= 2007 Craven District Council election =

2007 UK local government election

Map of the results of the 2007 Craven District Council election. Independents in light grey, Conservatives in blue and Liberal Democrats in yellow. Wards in dark grey were not contested in 2007.

The 2007 Craven District Council election took place on 3 May 2007 to elect members of Craven District Council in North Yorkshire, England. One third (10 out of 30 seats) of the council was up for election and the council stayed under no overall control.
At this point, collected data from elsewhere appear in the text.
-- ==== Sys2Proof/Machine/Flags.lean ====
section
/-! DEFINITION. The values written to VF as a flag (`41_alu.md` R145, R148 to R153) and the order of the writes. -/

namespace Sys2Proof.Machine

/-- A flag as a register value: 0 or 1. -/
def flagByte (f : Bool) : Byte := if f then 1 else 0

/-- ADD: the 9-bit sum is above 255 (R149). -/
def addCarry (a b : Byte) : Bool := decide (a.toNat + b.toNat > 255)

/-- SUB: the minuend is above the subtrahend (R150); SUBN is this with its operands reversed (R152). -/
def subNoBorrow (a b : Byte) : Bool := decide (a.toNat > b.toNat)

/-- SHR: the low bit, which is shifted out (R151). -/
def shiftRightOut (a : Byte) : Bool := a.getLsbD 0

/-- SHL: the high bit, which is shifted out (R153). -/
def shiftLeftOut (a : Byte) : Bool := a.getLsbD 7

/-- The write order of the flagged operations: the result to Vx, then the flag to VF, so that with x = F the flag stays
(R148). -/
def State.setResultAndFlag (s : State) (x : Reg) (r : Byte) (f : Bool) : State :=
  (s.setV x r).setV vf (flagByte f)

/-- VF after a logic operation, by LOGIC_VF (R145): unchanged, or cleared after the result is written. -/
def State.logicVfPolicy (s : State) : State :=
  match s.cfg.logicVf with
  | .unchanged => s
  | .zero => s.setV vf 0

end Sys2Proof.Machine
end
After the election, the composition of the council was:
- Conservative 13
- Independent 11
- Liberal Democrats 6

==Background==
Before the election the council was run by an alliance between the 11 independents and the 6 Liberal Democrats, while the 13 Conservative councillors were in opposition. 10 seats were contested at the election with the Conservatives needing to make at least 2 gains to take control.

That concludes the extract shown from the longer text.